Each line from the opening of the records that follow to the line with "cases r <;> cases" needs to be written out exactly. Add nothing.
_ _ _ _
-- ==== Sys2Proof/Laws/Wave.lean ====
section
/-! SUPPORT. What a wave operation can change (R91, R92): the cells that its selector enables, in the registers that its writes
name, and the drains. -/

namespace Sys2Proof.Machine

theorem CellState.get_set (c : CellState) (r r' : CellReg) (v p : Nat) (h : r' ≠ r) : (c.set r v p).get r' = c.get r' := by
  cases r <;> cases r' <;> simp_all [CellState.set, CellState.get, Vector.getElem_set, Fin.ext_iff] <;> grind

theorem CellState.set_store (c : CellState) (r : CellReg) (v p : Nat) : (c.set r v p).store = c.store := by
  cases r <;> rfl

theorem CellState.write_store (c : CellState) (w : CellWrite) : (c.write w).store = c.store := CellState.set_store ..

theorem CellState.get_write (c : CellState) (w : CellWrite) (r : CellReg) (h : r ≠ w.reg) : (c.write w).get r = c.get r :=
  CellState.get_set _ _ _ _ _ h

theorem Context.cell_setCell (c : Context) (i j : Nat) (f : CellState → CellState) :
    (c.setCell i f).cell j = if i = j ∧ j < c.cells.length then f (c.cell j) else c.cell j := by
  simp only [Context.cell, Context.setCell, List.getD_eq_getElem?_getD, List.getElem?_modify]
  by_cases h : j < c.cells.length
  · by_cases e : i = j <;> simp [h, e]
  · simp [h]

/-! ### One step of a wave operation -/

/-- What a wave operation may change, register by register: `rs` in the cells for which `on` holds. -/
structure WaveStep (rs : List CellReg) (on : Nat → Prop) (s t : State) : Prop where
  only : OnlyWave s t
  drains : OnlyDrains s t
  length : t.ctx.cells.length = s.ctx.cells.length
  off : ∀ i, ¬ on i → t.ctx.cell i = s.ctx.cell i
  regs : ∀ i r, r ∉ rs → (t.ctx.cell i).get r = (s.ctx.cell i).get r
  pend : t.ctx.pend = s.ctx.pend
  flights : t.ctx.dripFlights = s.ctx.dripFlights
  sticky : t.ctx.sticky = s.ctx.sticky

theorem OnlyWave.refl (s : State) : OnlyWave s s := rfl

theorem OnlyWave.trans {s t u : State} (h : OnlyWave s t) (k : OnlyWave t u) : OnlyWave s u := by
  exact (show u = _ from k).trans (congrArg (fun x : State => { x with
    ctx.cells := u.ctx.cells, ctx.cellErrs := u.ctx.cellErrs, ctx.hatches := u.ctx.hatches, ctx.faults := u.ctx.faults,
    ctx.pend := u.ctx.pend, ctx.dripFlights := u.ctx.dripFlights, ctx.sticky := u.ctx.sticky, others := u.others }) h)

theorem OnlyDrains.trans {s t u : State} (h : OnlyDrains s t) (k : OnlyDrains t u) : OnlyDrains s u :=
  ⟨fun x hx => (k.1 x hx).trans (h.1 x hx), k.2.trans h.2⟩

theorem WaveStep.refl (rs : List CellReg) (on : Nat → Prop) (s : State) : WaveStep rs on s s :=
  ⟨rfl, ⟨fun _ _ => rfl, rfl⟩, rfl, fun _ _ => rfl, fun _ _ _ => rfl, rfl, rfl, rfl⟩

theorem WaveStep.trans {rs : List CellReg} {on : Nat → Prop} {s t u : State} (h : WaveStep rs on s t) (k : WaveStep rs on t u) :
    WaveStep rs on s u :=
  ⟨h.only.trans k.only, h.drains.trans k.drains, k.length.trans h.length, fun i n => (k.off i n).trans (h.off i n),
   fun i r n => (k.regs i r n).trans (h.regs i r n), k.pend.trans h.pend, k.flights.trans h.flights, k.sticky.trans h.sticky⟩

theorem WaveStep.enabled {rs : List CellReg} {on : Nat → Prop} {s t : State} (h : WaveStep rs on s t) (i : Nat) :
    t.enabled i = s.enabled i := by
  rw [h.only]; rfl

theorem foldl_waveStep {α : Type} {rs : List CellReg} {on : Nat → Prop} (f : State → α → State) (l : List α) :
    ∀ s : State, (∀ a ∈ l, ∀ s, WaveStep rs on s (f s a)) → WaveStep rs on s (l.foldl f s) := by
  induction l with
  | nil => intro s _; exact WaveStep.refl ..
  | cons a l ih =>
    intro s h
    exact (h a (List.mem_cons_self ..) s).trans (ih _ (fun b hb => h b (List.mem_cons_of_mem _ hb)))

theorem inMember_step (rs : List CellReg) (on : Nat → Prop) (s : State) (j : Nat) (h : Fin 12) (hh : 8 ≤ h.val) (lane : Fin 16) (x : Chunk) :
    WaveStep rs on s (s.inMember j (fun c => pushLane c h lane x)) := by
  unfold State.inMember
  split
  · refine ⟨rfl, ⟨fun k hk => ?_, rfl⟩, rfl, fun _ _ => rfl, fun _ _ _ => rfl, rfl, rfl, rfl⟩
    have : h.val ≠ k.val := by omega
    simp [pushLane, this]
  · refine ⟨rfl, ⟨fun _ _ => rfl, ?_⟩, rfl, fun _ _ => rfl, fun _ _ _ => rfl, rfl, rfl, rfl⟩
    simp only [List.map_map]
    refine List.map_congr_left (fun c _ => ?_)
    simp only [Function.comp_apply]
    split <;> rfl

theorem drainOut_step (rs : List CellReg) (on : Nat → Prop) (s : State) (i : Nat) (r : CellReg) : WaveStep rs on s (s.drainOut i r) := by
  cases r with
  | xh =>
    simp only [State.drainOut]
    split
    · exact inMember_step _ _ _ _ _ (by simp only [eastDrain]; split <;> decide) _ _
    · exact WaveStep.refl ..
  | xv =>
    simp only [State.drainOut]
    split
    · exact inMember_step _ _ _ _ _ (by simp only [southDrain]; split <;> decide) _ _
    · exact WaveStep.refl ..
  | _ => exact WaveStep.refl ..

theorem applyCell_step {rs : List CellReg} {on : Nat → Prop} (s : State) (w : CellWrite) (hr : w.reg ∈ rs) (hc : on w.cell) :
    WaveStep rs on s (s.applyCell w) := by
  refine WaveStep.trans ?_ (drainOut_step rs on _ w.cell w.reg)
  refine ⟨rfl, ⟨fun _ _ => rfl, rfl⟩, ?_, fun i hi => ?_, fun i r h => ?_, rfl, rfl, rfl⟩
  · simp [Context.applyWrite, Context.setCell]
  · have : w.cell ≠ i := fun e => hi (e ▸ hc)
    show (s.ctx.setCell w.cell _).cell i = _
    rw [Context.cell_setCell, if_neg (fun h => this h.1)]
  · show ((s.ctx.setCell w.cell _).cell i).get r = _
    rw [Context.cell_setCell]
    split
    · next e =>
      exact CellState.get_write _ _ _ (fun e => h (e ▸ hr))
    · rfl

theorem meetErrs_step (rs : List CellReg) (on : Nat → Prop) (s : State) (o : CellOut) (i : Nat) : WaveStep rs on s (s.meetErrs o i) :=
  ⟨rfl, ⟨fun _ _ => rfl, rfl⟩, rfl, fun _ _ => rfl, fun _ _ _ => rfl, rfl, rfl, rfl⟩

theorem spoil_step {rs : List CellReg} {on : Nat → Prop} (s : State) (i : Nat) (l : List CellReg) (h : ∀ r ∈ l, r ∈ rs) (hi : on i) :
    WaveStep rs on s (s.spoil i l) :=
  foldl_waveStep _ _ _ (fun r hr s => applyCell_step s _ (h r hr) hi)

theorem putWrites_step {rs : List CellReg} {on : Nat → Prop} (s : State) (l : List CellWrite) (h : ∀ w ∈ l, w.reg ∈ rs ∧ on w.cell) :
    WaveStep rs on s (s.putWrites l) :=
  foldl_waveStep _ _ _ (fun w hw s => applyCell_step s w (h w hw).1 (h w hw).2)

theorem storeWrite_get (n : Nat) : ∀ (c : CellState) (u val poi : Nat) (r : CellReg), (c.storeWrite u val poi n).get r = c.get r := by
  induction n with
  | zero => intro c u val poi r; rfl
  | succ n ih =>
    intro c u val poi r
    rw [CellState.storeWrite, ih]
    cases r <;> rfl

theorem putStored_step {rs : List CellReg} {on : Nat → Prop} (s : State) (i : Nat) (o : Option (Nat × Bits × Nat)) (hi : on i) :
    WaveStep rs on s (s.putStored i o) := by
  cases o with
  | none => exact WaveStep.refl ..
  | some x =>
    obtain ⟨u, b, n⟩ := x
    refine ⟨rfl, ⟨fun _ _ => rfl, rfl⟩, ?_, fun j hj => ?_, fun j r _ => ?_, rfl, rfl, rfl⟩
    · simp [State.putStored, Context.setCell]
    · have : i ≠ j := fun e => hj (e ▸ hi)
      show (s.ctx.setCell i _).cell j = _
      rw [Context.cell_setCell, if_neg (fun h => this h.1)]
    · show ((s.ctx.setCell i _).cell j).get r = _
      rw [Context.cell_setCell]
      split
      · exact storeWrite_get ..
      · rfl

theorem raiseAll_step (rs : List CellReg) (on : Nat → Prop) (s : State) (slot i : Nat) (ks : List Nat) :
    WaveStep rs on s (s.raiseAll slot i ks) := by
  suffices h : ∃ fs, ks.foldl (fun c k => c.raise slot k i) s.ctx = { s.ctx with faults := fs } by
    obtain ⟨fs, h⟩ := h
    unfold State.raiseAll
    rw [h]
    exact ⟨rfl, ⟨fun _ _ => rfl, rfl⟩, rfl, fun _ _ => rfl, fun _ _ _ => rfl, rfl, rfl, rfl⟩
  generalize s.ctx = c
  induction ks generalizing c with
  | nil => exact ⟨c.faults, rfl⟩
  | cons k ks ih =>
    obtain ⟨fs, h⟩ := ih (c.raise slot k i)
    exact ⟨fs, h⟩

/-- An operation whose writes stay in their own cell and in registers of `rs`. -/
def CellOp.Within (rs : List CellReg) (op : CellOp) : Prop := ∀ s i, ∀ w ∈ (op s i).writes, w.cell = i ∧ w.reg ∈ rs

theorem runCell_step {rs q : List CellReg} (slot : Nat) (late : Bool) (op : CellOp) (h : op.Within rs) (a : WaveAcc) (i : Nat)
    (hq : ∀ r ∈ a.s.wave.conflict, r ∈ q) (hr : late = false → ∀ r ∈ rs, r ∈ q) :
    WaveStep q (fun j => a.s.enabled j = true) a.s (runCell slot late op a i).s := by
  unfold runCell
  split
  swap
  · exact WaveStep.refl ..
  next e =>
  refine (meetErrs_step ..).trans (WaveStep.trans (spoil_step _ _ _ (fun r h => hq r (List.mem_filter.mp h).1) e) (WaveStep.trans
    (putWrites_step _ _ (fun w hw => ?_)) (WaveStep.trans (putStored_step _ _ _ e) (raiseAll_step ..))))
  split at hw
  · simp at hw
  · next hl =>
    obtain ⟨h1, h2⟩ := h a.s i w (List.mem_filter.mp hw).1
    exact ⟨hr (by simpa using hl) _ h2, by rw [h1]; exact e⟩

/-! ### A whole operation -/

/-- The cells' part of an operation, cell after cell. -/
structure WaveRun (rs q : List CellReg) (late : Bool) (s : State) (a : WaveAcc) : Prop where
  step : WaveStep q (fun j => s.enabled j = true) s a.s
  owed : ∀ w ∈ a.late, w.reg ∈ rs ∧ s.enabled w.cell = true
  early : late = false → a.late = []

theorem WaveRun.runCell {rs q : List CellReg} {late : Bool} {s : State} {a : WaveAcc} (slot : Nat) (op : CellOp) (h : op.Within rs)
    (hq : ∀ r ∈ s.wave.conflict, r ∈ q) (hr : late = false → ∀ r ∈ rs, r ∈ q) (k : WaveRun rs q late s a) (i : Nat) :
    WaveRun rs q late s (Machine.runCell slot late op a i) := by
  have hw : a.s.wave = s.wave := by rw [k.step.only]
  have he : ∀ j, a.s.enabled j = s.enabled j := fun j => k.step.enabled j
  refine ⟨?_, ?_, ?_⟩
  · have := runCell_step (q := q) slot late op h a i (by rw [hw]; exact hq) hr
    simp only [he] at this
    exact k.step.trans this
  · intro w m
    unfold Machine.runCell at m
    split at m
    · next e =>
      cases late
      · exact k.owed w (by simpa using m)
      · rcases List.mem_append.mp (show w ∈ a.late ++ _ from m) with m | m
        · exact k.owed w m
        · obtain ⟨h1, h2⟩ := h a.s i w (List.mem_filter.mp m).1
          exact ⟨h2, by rw [h1, ← he]; exact e⟩
    · exact k.owed w m
  · intro hl
    unfold Machine.runCell
    split
    · simp [hl, k.early hl]
    · exact k.early hl

theorem foldl_runCell {rs q : List CellReg} {late : Bool} {s : State} (slot : Nat) (op : CellOp) (h : op.Within rs)
    (hq : ∀ r ∈ s.wave.conflict, r ∈ q) (hr : late = false → ∀ r ∈ rs, r ∈ q) (l : List Nat) :
    ∀ a : WaveAcc, WaveRun rs q late s a → WaveRun rs q late s (l.foldl (Machine.runCell slot late op) a) := by
  induction l with
  | nil => exact fun a k => k
  | cons i l ih => exact fun a k => ih _ (k.runCell slot op h hq hr i)

/-- What an operation without LAT changes. -/
theorem runWave_now {rs : List CellReg} (s : State) (slot : Nat) (accum : Bool) (op : CellOp) (h : op.Within rs) :
    let t := s.runWave slot none accum op
    OnlyWave s t ∧ OnlyDrains s t ∧ CellsBut (rs ++ s.wave.conflict) s t ∧ t.ctx.pend = s.ctx.pend ∧ t.ctx.sticky = s.ctx.sticky := by
  have k := foldl_runCell (late := false) (s := s) (q := rs ++ s.wave.conflict) slot op h
    (fun _ => List.mem_append_right _) (fun _ _ => List.mem_append_left _)
    (List.range s.cellCount) { s := s, late := [], evs := [] } ⟨WaveStep.refl .., by simp, fun _ => rfl⟩
  unfold State.runWave
  simp only [Option.isSome_none]
  revert k
  generalize List.foldl _ _ (List.range s.cellCount) = a
  intro k
  generalize dripRecords .. = recs
  refine ⟨?_, ?_, ⟨?_, fun i => ⟨fun e => ?_, fun r hr => ?_⟩⟩, ?_, ?_⟩
  · refine k.step.only.trans ?_
    cases recs <;> rfl
  · refine k.step.drains.trans ?_
    cases recs <;> exact ⟨fun _ _ => rfl, rfl⟩
  · cases recs <;> exact k.step.length
  · cases recs <;> exact k.step.off i (by simp [e])
  · cases recs <;> exact k.step.regs i r hr
  · cases recs <;> exact k.step.pend
  · cases recs <;> exact k.step.sticky

/-- What an operation with a LAT changes: it owes one result. -/
theorem runWave_late {rs : List CellReg} (s : State) (slot n : Nat) (accum : Bool) (op : CellOp) (h : op.Within rs) :
    let t := s.runWave slot (some n) accum op
    OnlyWave s t ∧ OnlyDrains s t ∧ CellsBut s.wave.conflict s t ∧ t.ctx.sticky = s.ctx.sticky ∧
      ∃ ws : List CellWrite, (∀ w ∈ ws, w.reg ∈ rs ∧ s.enabled w.cell = true) ∧
        t.ctx.pend = s.ctx.pend ++ [{ dest := .cells, value := 0, writes := ws, acc := accum, bound := s.ctx.issues + max n 1,
                                      made := s.ctx.issues, addr := s.ctx.pc, poison := none }] := by
  have k := foldl_runCell (late := true) (s := s) (q := s.wave.conflict) slot op h (by simp) (by simp)
    (List.range s.cellCount) { s := s, late := [], evs := [] } ⟨WaveStep.refl .., by simp, fun h => by simp at h⟩
  unfold State.runWave
  simp only [Option.isSome_some]
  revert k
  generalize List.foldl _ _ (List.range s.cellCount) = a
  intro k
  generalize dripRecords .. = recs
  have hi : a.s.ctx.issues = s.ctx.issues := by rw [k.step.only]
  have hp : a.s.ctx.pc = s.ctx.pc := by rw [k.step.only]
  refine ⟨?_, ?_, ⟨?_, fun i => ⟨fun e => ?_, fun r hr => ?_⟩⟩, ?_, a.late, k.owed, ?_⟩
  · refine k.step.only.trans ?_
    cases recs <;> rfl
  · refine k.step.drains.trans ?_
    cases recs <;> exact ⟨fun _ _ => rfl, rfl⟩
  · cases recs <;> exact k.step.length
  · cases recs <;> exact k.step.off i (by simp [e])
  · cases recs <;> exact k.step.regs i r hr
  · cases recs <;> exact k.step.sticky
  · rw [← hi, ← hp, ← k.step.pend]
    cases recs <;> rfl

end Sys2Proof.Machine
end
_ _ _ _
> Written answer:
-- ==== Sys2Proof/Laws/Wave.lean ====
section
/-! SUPPORT. What a wave operation can change (R91, R92): the cells that its selector enables, in the registers that its writes
name, and the drains. -/

namespace Sys2Proof.Machine

theorem CellState.get_set (c : CellState) (r r' : CellReg) (v p : Nat) (h : r' ≠ r) : (c.set r v p).get r' = c.get r' := by
  cases r <;> cases r' <;> simp_all [CellState.set, CellState.get, Vector.getElem_set, Fin.ext_iff] <;> grind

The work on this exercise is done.